_Exercise instructions_
Please repeat only the stretch of records running from the first line through the line that contains "spec/00_scope.md R3. -/".

□ □ □

-- ==== Sys2Proof/Word.lean ====
section
/-!
DEFINITION. The two widths of the core: bytes (registers, memory cells, the ALU) and 16-bit words
(pairs, SP, PC, addresses). spec/00_scope.md R3, R4.
-/
namespace Sys2Proof

/-- An 8-bit value, `DATA_WIDTH` of spec/00_scope.md R3. -/
abbrev Byte := BitVec 8

/-- A 16-bit value, `ADDR_WIDTH` of spec/00_scope.md R3; its arithmetic is modulo 65536 (R4, `ADDR_WRAP`). -/
abbrev Word := BitVec 16

end Sys2Proof
end

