-- ==== Sys2Proof/Machine/CallReturn.lean ====
section
/-!
DEFINITION. Call and return (spec/46_call_return.md). Each shared operation takes the
address of the opcode byte, as the rules' pseudocode does; one meaning per instruction follows.
-/
namespace Sys2Proof.Machine

/-- `CALL a16` (R110): the target is read before the push; the address of the next instruction is pushed. -/
def callAbs (opaddr : Word) (s : State) : State := (s.push16 (opaddr + 3)).setPc (s.imm16 opaddr)

/-- `RET` (R111): the popped value is used exactly; `opaddr` does not enter. -/
def returnFromCall (_opaddr : Word) (s : State) : State :=
  let (target, t) := s.pop16
  t.setPc target

/-- `CALL a16`, 0xCD (R110). -/
def execCall_a16 (s : State) : Result := .next (callAbs (s.opaddr false) s)

/-- `RET`, 0xC9 (R111). -/
def execRet (s : State) : Result := .next (returnFromCall (s.opaddr false) s)

end Sys2Proof.Machine
end

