/-- The format of an instruction (R50 and the table's `format`). -/
def Instr.format : Instr → Format
  | .nop
    => .op
  | .ld_BC_d16 | .ld_DE_d16 | .ld_HL_d16 | .ld_SP_d16
    => .opD16
  | .ld_SP_HL
    => .op
  | .ld_B_B | .ld_B_C | .ld_B_D | .ld_B_E | .ld_B_H | .ld_B_L | .ld_B_A | .ld_C_B | .ld_C_C | .ld_C_D
  | .ld_C_E | .ld_C_H | .ld_C_L | .ld_C_A | .ld_D_B | .ld_D_C | .ld_D_D | .ld_D_E | .ld_D_H | .ld_D_L
  | .ld_D_A | .ld_E_B | .ld_E_C | .ld_E_D | .ld_E_E | .ld_E_H | .ld_E_L | .ld_E_A | .ld_H_B | .ld_H_C
  | .ld_H_D | .ld_H_E | .ld_H_H | .ld_H_L | .ld_H_A | .ld_L_B | .ld_L_C | .ld_L_D | .ld_L_E | .ld_L_H
  | .ld_L_L | .ld_L_A | .ld_A_B | .ld_A_C | .ld_A_D | .ld_A_E | .ld_A_H | .ld_A_L | .ld_A_A
    => .op
  | .ld_B_d8 | .ld_C_d8 | .ld_D_d8 | .ld_E_d8 | .ld_H_d8 | .ld_L_d8 | .ld_A_d8
    => .opD8
  | .ld_B_atHL | .ld_C_atHL | .ld_D_atHL | .ld_E_atHL | .ld_H_atHL | .ld_L_atHL | .ld_A_atHL
    => .op
  | .ld_atHL_B | .ld_atHL_C | .ld_atHL_D | .ld_atHL_E | .ld_atHL_H | .ld_atHL_L | .ld_atHL_A
    => .op
  | .ld_atHL_d8
    => .opD8
  | .ld_A_atBC
    => .op
  | .ld_A_atDE
    => .op
  | .ld_atBC_A
    => .op
  | .ld_atDE_A
    => .op
  | .ld_atHLinc_A
    => .op
  | .ld_atHLdec_A
    => .op
  | .ld_atC_A
    => .op
  | .ldh_a8_A
    => .opD8
  | .ld_a16_A
    => .opD16
  | .xor_B | .xor_C | .xor_D | .xor_E | .xor_H | .xor_L | .xor_A
    => .op
  | .bit_0_B | .bit_0_C | .bit_0_D | .bit_0_E | .bit_0_H | .bit_0_L | .bit_0_A | .bit_1_B | .bit_1_C
  | .bit_1_D | .bit_1_E | .bit_1_H | .bit_1_L | .bit_1_A | .bit_2_B | .bit_2_C | .bit_2_D | .bit_2_E
  | .bit_2_H | .bit_2_L | .bit_2_A | .bit_3_B | .bit_3_C | .bit_3_D | .bit_3_E | .bit_3_H | .bit_3_L
  | .bit_3_A | .bit_4_B | .bit_4_C | .bit_4_D | .bit_4_E | .bit_4_H | .bit_4_L | .bit_4_A | .bit_5_B
  | .bit_5_C | .bit_5_D | .bit_5_E | .bit_5_H | .bit_5_L | .bit_5_A | .bit_6_B | .bit_6_C | .bit_6_D
  | .bit_6_E | .bit_6_H | .bit_6_L | .bit_6_A | .bit_7_B | .bit_7_C | .bit_7_D | .bit_7_E | .bit_7_H
  | .bit_7_L | .bit_7_A
    => .cbOp
  | .jr_NZ
    => .opE8
  | .jr_Z
    => .opE8
  | .inc_B | .inc_C | .inc_D | .inc_E | .inc_H | .inc_L | .inc_A
    => .op
  | .dec_B | .dec_C | .dec_D | .dec_E | .dec_H | .dec_L | .dec_A
    => .op
  | .inc_BC | .inc_DE | .inc_HL | .inc_SP
    => .op
  | .dec_BC | .dec_DE | .dec_HL | .dec_SP
    => .op
  | .call_a16
    => .opD16
  | .ret
    => .op
  | .push_BC | .push_DE | .push_HL | .push_AF
    => .op
  | .pop_BC | .pop_DE | .pop_HL | .pop_AF
    => .op
  | .rl_B | .rl_C | .rl_D | .rl_E | .rl_H | .rl_L | .rl_A
    => .cbOp
  | .cp_d8
    => .opD8
  | .add_A_B | .add_A_C | .add_A_D | .add_A_E | .add_A_H | .add_A_L | .add_A_A
    => .op
  | .escape
    => .escape
  | .unmapped _ _ => .unmapped

/-- The length of a format without the prefix byte, L of R59; an unmapped row has none, and the
escape byte is the prefix itself. -/
def Format.lengthAfterOpaddr : Format → Option Nat
  | .op => some 1
  | .opD8 => some 2
  | .opE8 => some 2
  | .opD16 => some 3
  | .cbOp => some 1
  | .escape => none
  | .unmapped => none

/-- Whether an instruction is looked up in the prefixed table. -/
def Instr.isPrefixed (i : Instr) : Bool := i.format == .cbOp

/-- `LD r,r'` (R76), target then source. -/
def ldRegReg : Gpr → Gpr → Instr
  | .b, .b => .ld_B_B
  | .b, .c => .ld_B_C
  | .b, .d => .ld_B_D
  | .b, .e => .ld_B_E
  | .b, .h => .ld_B_H
  | .b, .l => .ld_B_L
  | .b, .a => .ld_B_A
  | .c, .b => .ld_C_B
  | .c, .c => .ld_C_C
  | .c, .d => .ld_C_D
  | .c, .e => .ld_C_E
  | .c, .h => .ld_C_H
  | .c, .l => .ld_C_L
  | .c, .a => .ld_C_A
  | .d, .b => .ld_D_B
  | .d, .c => .ld_D_C
  | .d, .d => .ld_D_D
  | .d, .e => .ld_D_E
  | .d, .h => .ld_D_H
  | .d, .l => .ld_D_L
  | .d, .a => .ld_D_A
  | .e, .b => .ld_E_B
  | .e, .c => .ld_E_C
  | .e, .d => .ld_E_D
  | .e, .e => .ld_E_E
  | .e, .h => .ld_E_H
  | .e, .l => .ld_E_L
  | .e, .a => .ld_E_A
  | .h, .b => .ld_H_B
  | .h, .c => .ld_H_C
  | .h, .d => .ld_H_D
  | .h, .e => .ld_H_E
  | .h, .h => .ld_H_H
  | .h, .l => .ld_H_L
  | .h, .a => .ld_H_A
  | .l, .b => .ld_L_B
  | .l, .c => .ld_L_C
  | .l, .d => .ld_L_D
  | .l, .e => .ld_L_E
  | .l, .h => .ld_L_H
  | .l, .l => .ld_L_L
  | .l, .a => .ld_L_A
  | .a, .b => .ld_A_B
  | .a, .c => .ld_A_C
  | .a, .d => .ld_A_D
  | .a, .e => .ld_A_E
  | .a, .h => .ld_A_H
  | .a, .l => .ld_A_L
  | .a, .a => .ld_A_A
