theorem carryRing_rotateLeft (r : Gpr) (o : Word) (s : State) :
    carryRing r (rotateLeft r o s) = (carryRing r s).rotateLeft 1 := by
  rw [carryRing, rotateLeft_reg_same, rotateLeft_f, Flags.withZC_c, carryRing]
  apply BitVec.eq_of_getLsbD_eq
  intro i hi
  rw [getLsbD_rotateLeft_one (by decide) _ hi]
  simp only [BitVec.getLsbD_append]
  interval_cases i <;> simp

/-- Each `RL r` rotates the ring by one bit. -/
theorem execTimes_rlReg (r : Gpr) (n : Nat) (s : State) :
    ∃ t, execTimes n (rlReg r) s = some t ∧ carryRing r t = (BitVec.rotateLeft · 1)^[n] (carryRing r s) := by
  induction n generalizing s with
  | zero => exact ⟨s, rfl, rfl⟩
  | succ n ih =>
    obtain ⟨t, ht, ring⟩ := ih (rotateLeft r (s.opaddr true) s)
    refine ⟨t, ?_, ?_⟩
    · rw [execTimes, Laws.exec_rlReg]
      exact ht
    · rw [ring, carryRing_rotateLeft, Function.iterate_succ_apply]

/-- Settles O42: the ring has nine bits. -/
theorem nineRotationsRestore : Obligations.NineRotationsRestore := by
  intro r s
  obtain ⟨t, ht, ring⟩ := execTimes_rlReg r 9 s
  rw [iterate_rotateLeft_one_width (by decide)] at ring
  exact ⟨t, ht, eq_of_carryRing_eq ring⟩

end Sys2Proof.Machine

/-!
PROOFS. Compare and add (spec/49_compare_add.md): the flags each writes, and what each leaves of the registers.
The statements settled here are O43 and O44.
-/
namespace Sys2Proof.Machine

/-! The flags of an addition (R124). -/

section
variable (a b : Byte)

theorem addFlags_z_iff : (addFlags a b).z = true ↔ BitVec.ofNat 8 (addSum a b) = 0 := beq_iff_eq
@[simp] theorem addFlags_n : (addFlags a b).n = false := rfl
theorem addFlags_h_iff : (addFlags a b).h = true ↔ 15 < a.toNat % 16 + b.toNat % 16 := decide_eq_true_iff
theorem addFlags_c_iff : (addFlags a b).c = true ↔ 255 < a.toNat + b.toNat := decide_eq_true_iff

end

/-! What the two operations leave, besides the memory and SP. -/

section
variable (o : Word) (s : State) (r : Gpr)

@[simp] theorem compareImm_reg (q : Gpr) : (compareImm o s).reg q = s.reg q := by
  rw [compareImm, State.setPc_reg, State.setFlags_reg]

theorem compareImm_z_iff : (compareImm o s).f.z = true ↔ s.read (o + 1) = s.reg .a := by
  rw [compareImm_f, Flags.withZ_z]
  exact beq_iff_eq

@[simp] theorem addA_reg_a : (addA r o s).reg .a = BitVec.ofNat 8 (addSum (s.reg .a) (s.reg r)) := by
  rw [addA, State.setPc_reg, State.setFlags_reg, State.setReg_reg_same]

theorem addA_keepsRegsBut : KeepsRegsBut [.a] s (addA r o s) := by
  intro q hq
  rw [addA, State.setPc_reg, State.setFlags_reg]
  exact s.setReg_keepsRegsBut .a _ q hq

end

/-- Settles O43: Z takes the equality of the immediate with A, and besides it PC alone is written. -/
theorem compareWritesZOnly : Obligations.CompareWritesZOnly := by
  refine ⟨rfl, fun s => ⟨_, Laws.exec_cp_d8 s, compareImm_z_iff _ s, ?_⟩⟩
  rw [compareImm_f]
  exact ⟨Flags.withZ_n _ _, Flags.withZ_h _ _, Flags.withZ_c _ _, fun q _ => compareImm_reg _ s q,
    compareImm_sp _ s, compareImm_pc _ s, keepsMemoryBut_of_mem_eq (compareImm_mem _ s) []⟩

/-- Settles O44: A takes the sum modulo 256, and the flags are those of the sum of the old values. -/
theorem addWritesSumAndFlags : Obligations.AddWritesSumAndFlags := by
  refine ⟨decodeEntry_addReg, fun r s => ⟨_, Laws.exec_addReg s r, ?_⟩⟩
  rw [addA_reg_a, addA_f]
  exact ⟨BitVec.toNat_ofNat _ _, addFlags_z_iff _ _, addFlags_n _ _, addFlags_h_iff _ _, addFlags_c_iff _ _,
    addA_keepsRegsBut _ s r, addA_sp _ s r, addA_pc _ s r, keepsMemoryBut_of_mem_eq (addA_mem _ s r) []⟩

end Sys2Proof.Machine

/-!
PROOFS. A return after a call (spec/46_call_return.md). The statement settled here is O49.
-/
namespace Sys2Proof.Machine

@[simp] theorem callAbs_reg (o : Word) (s : State) (q : Gpr) : (callAbs o s).reg q = s.reg q := by
  rw [callAbs, State.setPc_reg, State.push16_reg]

/-- The return pops the address the call pushed, also where SP wraps. -/
theorem returnFromCall_callAbs_pc {s : State} (inv : s.Inv) (o o' : Word) :
    (returnFromCall o' (callAbs o s)).pc = o + 3 :=
  calc (returnFromCall o' (callAbs o s)).pc
      = (callAbs o s).pop16.1 := rfl
    _ = (s.push16 (o + 3)).pop16.1 := (s.push16 (o + 3)).setPc_pop16_fst _
    _ = o + 3 := State.pop16_push16_fst inv (o + 3)

/-- Settles O49: the word popped is the word pushed, and nothing else was written but SP and the stack. -/
theorem returnAfterCallContinuesAfterIt : Obligations.ReturnAfterCallContinuesAfterIt := by
  intro s inv
  refine ⟨_, _, Laws.exec_call_a16 s, Laws.exec_ret _, returnFromCall_callAbs_pc inv _ _, ?_, fun q _ => ?_, ?_⟩
  · rw [returnFromCall_sp, callAbs_sp, BitVec.sub_add_cancel]
  · rw [returnFromCall_reg, callAbs_reg]
  · rw [returnFromCall_f, callAbs_f]

end Sys2Proof.Machine
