/-- The words of a program, issued one a step, run its commands one after the other (rules R92, R218). -/
theorem run_issueAll {p : List Instr} {s t : State} {rest : List HostEvent} (hin : s.inputs = issueAll p ++ rest)
    (h : execAll p (takeInput rest s) = .next t) : Host.Core.run Sys2Proof.core p.length s = .next t := by
  induction p generalizing s with
  | nil =>
    have hsame : takeInput rest s = s := takeInput_inputs_eq hin
    rw [hsame] at h
    exact h
  | cons i p ih =>
    obtain ⟨u, hi, hp⟩ := execAll_cons_eq_next h
    have hrest : takeInput rest u = u := takeInput_inputs_eq (execCase_inputs (exec_cases hi))
    have hstep : step s = .next (takeInput (issueAll p ++ rest) u) := by
      rw [step_of_issue hin, issueWord_of_legal (decode_encode i)]
      exact exec_takeInput hi (issueAll p ++ rest)
    rw [List.length_cons, run_succ_of_step hstep]
    refine ih rfl ?_
    rw [← hp, ← hrest]
    rfl

/-! ### The digest -/

/-- In the fault state the commands of a program are discarded (rule R187). -/
theorem execAll_of_fault {s : State} (hf : s.fault = true) (i : Instr) (p : List Instr) :
    execAll (i :: p) s = .next (quiet s) := by
  induction p generalizing i s with
  | nil => rw [execAll_cons_of_next (exec_of_fault hf i), execAll_nil]
  | cons j p ih =>
    rw [execAll_cons_of_next (exec_of_fault hf i), ih (by exact hf)]
    rfl

/-- The state that INIT, the ABSORBs of `m` and FINALIZE leave: the digest stands in the lanes, none of it read. -/
def digestOpened (v : Variant) (m : List Byte) (s : State) : State :=
  setPhase .squeeze (putBlock (finalLanes v m) 0 (construct v (quiet s)))

/-- INIT and the ABSORBs go by the buffered machine, and FINALIZE ends in the lanes of rule R152. -/
theorem execAll_hashProgram_eq {s : State} (hf : s.fault = false) (v : Variant) (m : List Byte) :
    execAll (hashProgram v m) s =
      execAll (List.replicate (lut v).outputBytes .squeeze) (digestOpened v m s) := by
  have hfinalize := finalize_buffering (s := s) hf (foldl_bufferedAbsorb_room (fresh_room v) m)
  rw [bufferedFinalize_foldl] at hfinalize
  rw [hashProgram, finalizeAndSqueeze, ← List.cons_append, execAll_append_of_next (init_absorbBytes hf v m),
    execAll_cons_of_next hfinalize, digestOpened]

/-- A whole computation squeezes the digest out of the lanes it ends in. -/
theorem execAll_hashProgram {s : State} (hf : s.fault = false) (v : Variant) (m : List Byte) :
    ∃ t, execAll (hashProgram v m) s = .next t ∧ Squeezed (digestOpened v m s) (lut v).outputBytes t := by
  rw [execAll_hashProgram_eq hf]
  exact squeezed_of_replicate hf rfl rfl le_rfl
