-- ==== Sys2Proof/Machine/Operands.lean ====
section
/-! DEFINITION. The operands whose range is checked at execution and not at decode (spec/30_encoding.md R81).
Every other operand is the field of the command word as it stands (R80). -/

namespace Sys2Proof.Machine

/-- The table entry an index names, if there is one: 0..31 (R143, R144). -/
def tableIndex (index : Byte) : Option (Fin 32) :=
  if h : index.toNat < 32 then some ⟨index.toNat, h⟩ else none

/-- The divider an operand gives, if it is in range: `v[10:0]` for `v < 0x800` (R145). -/
def dividerOperand (v : BitVec 16) : Option (BitVec 11) :=
  if v.toNat < 0x800 then some (v.extractLsb' 0 11) else none

/-- `(256 - len) * 0x4000`, the tick budget of a length, computed without truncation (R147, R158). -/
def lengthBudget (len : Byte) : BitVec 23 := BitVec.ofNat 23 ((256 - len.toNat) * 0x4000)

/-- `2 * (0x800 - divider)`, the reload value of the period countdown (R137, R138). -/
def reloadValue (d : BitVec 11) : BitVec 13 := BitVec.ofNat 13 (2 * (0x800 - d.toNat))

/-- `zext_16(divider)` (R79, R151). -/
def dividerResult (d : BitVec 11) : BitVec 16 := d.setWidth 16

/-- `Attenuate(s, level)`: truncating division, no rounding (R142). -/
def attenuate (s : Byte) : Level → Byte
  | .mute => 0#8
  | .full => s
  | .half => BitVec.ofNat 8 (s.toNat / 2)
  | .quarter => BitVec.ofNat 8 (s.toNat / 4)

end Sys2Proof.Machine
end

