/-- The opcode table and the decoder agree: a row that selects a word has the mnemonic of the operation the
word decodes to, a word no row selects is reserved, no two rows select one word, and the rows are the 49 of
the table (decision D3). -/
def Obligations.OpcodeTableRowsSelectTheDecodedForm : Prop :=
  (∀ w : BitVec 26, (∀ r ∈ busRows, r.selects w → ∃ i, decodeCommand (.bus w) = .legal i ∧ i.form = r.form) ∧
    (∀ i, decodeCommand (.bus w) = .legal i → ∃ r ∈ busRows, r.selects w) ∧
    ∀ r ∈ busRows, ∀ q ∈ busRows, r.selects w → q.selects w → r = q) ∧
  (∀ w : BitVec 17, (∀ r ∈ bankRows, r.selects w → ∃ i, decodeCommand (.bank w) = .legal i ∧ i.form = r.form) ∧
    (∀ i, decodeCommand (.bank w) = .legal i → ∃ r ∈ bankRows, r.selects w) ∧
    ∀ r ∈ bankRows, ∀ q ∈ bankRows, r.selects w → q.selects w → r = q) ∧
  (∀ w : BitVec 20, (∀ r ∈ waveRows, r.selects w → ∃ i, decodeCommand (.wave w) = .legal i ∧ i.form = r.form) ∧
    (∀ i, decodeCommand (.wave w) = .legal i → ∃ r ∈ waveRows, r.selects w) ∧
    ∀ r ∈ waveRows, ∀ q ∈ waveRows, r.selects w → q.selects w → r = q) ∧
  busRows.length + bankRows.length + waveRows.length = 49

/-- `Decode(addr)`, first match wins: R50 and R96. -/
def Obligations.AddressDecodeFirstMatchWins : Prop :=
  ∀ a : Addr,
    (a.toNat < 0x8000 → decodeAddr a = .rom a.toNat) ∧
    (0x8000 ≤ a.toNat → a.toNat < 0xE000 →
      decodeAddr a = .ram (ramOffset a) ∧ ramOffset a = a.toNat - 0x8000 ∧ ramOffset a ≤ 0x5FFF) ∧
    (0xE000 ≤ a.toNat → a.toNat < 0xFF00 → decodeAddr a = .unmapped) ∧
    (0xFF00 ≤ a.toNat → decodeAddr a = .io (ioOffset a) ∧ (ioOffset a).toNat = a.toNat - 0xFF00)

/-! ### The step -/

/-- A step runs the decoded operation: the first waiting command is taken and its operation executed. -/
def Obligations.StepRunsTheDecodedOperation : Prop :=
  ∀ (s : State) (c : Command) (rest : List Command) (i : Instr),
    s.pending = c :: rest → decodeCommand c = .legal i → step s = exec i (s.setPending rest)

/-- A reserved word ends in `Fatal(0x06, word)` and changes nothing but the latch. The model's choice,
log 4: decision D6 of the spec puts a refusal at the boundary first and allows this outcome. -/
def Obligations.StepOnReservedWordIsFatal : Prop :=
  ∀ (s : State) (c : Command) (rest : List Command) (r : Illegal),
    s.fatal = none → s.pending = c :: rest → decodeCommand c = .illegal r →
    ∃ t, step s = .next t ∧ t.outcomes = .fatal (.illegalCommand c) :: s.outcomes ∧
      (Fatal.illegalCommand c).code = 0x06 ∧ t.fatal = some (.illegalCommand c) ∧ t.pending = rest ∧
      s.sameButLatch t

/-- With no command waiting a step changes nothing. The model's reading: log 8. -/
def Obligations.StepWithNothingPendingChangesNothing : Prop :=
  ∀ s : State, s.pending = [] → step s = .next s

/-- The state right after power-on: the column 'at power-on' of the spec's table. The Wave Channel's values are
decision D15 (log 7), the image is open (D10, log 5), and so is the video subsystem (D12, log 6). -/
def Obligations.PowerOnState : Prop :=
  (∀ o, State.reset.ramCell o = 0x00) ∧ (∀ off, State.reset.bankCell off = 0x00) ∧
  (∀ o, State.reset.romByte o = Config.romByte o) ∧
  State.reset.video = Config.vreset ∧ State.reset.fatal = none ∧
  State.reset.wave.running = false ∧ State.reset.wave.enabled = false ∧ State.reset.wave.remaining = 0 ∧
  State.reset.wave.level = .mute ∧ State.reset.wave.divider = 0 ∧ State.reset.wave.counter = 0 ∧
  State.reset.wave.mode = .continuous ∧ (∀ k, State.reset.wave.sampleAt k = 0) ∧ State.reset.wave.index = 0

□ □ □

_Output of the exercise_
-- ==== Sys2Proof/Word.lean ====
section
/-!
DEFINITION. The two widths of the core: bytes (registers, memory cells, the ALU) and 16-bit words
(pairs, SP, PC, addresses). spec/00_scope.md R3, R4.
-/
namespace Sys2Proof

/-- An 8-bit value, `DATA_WIDTH` of spec/00_scope.md R3. -/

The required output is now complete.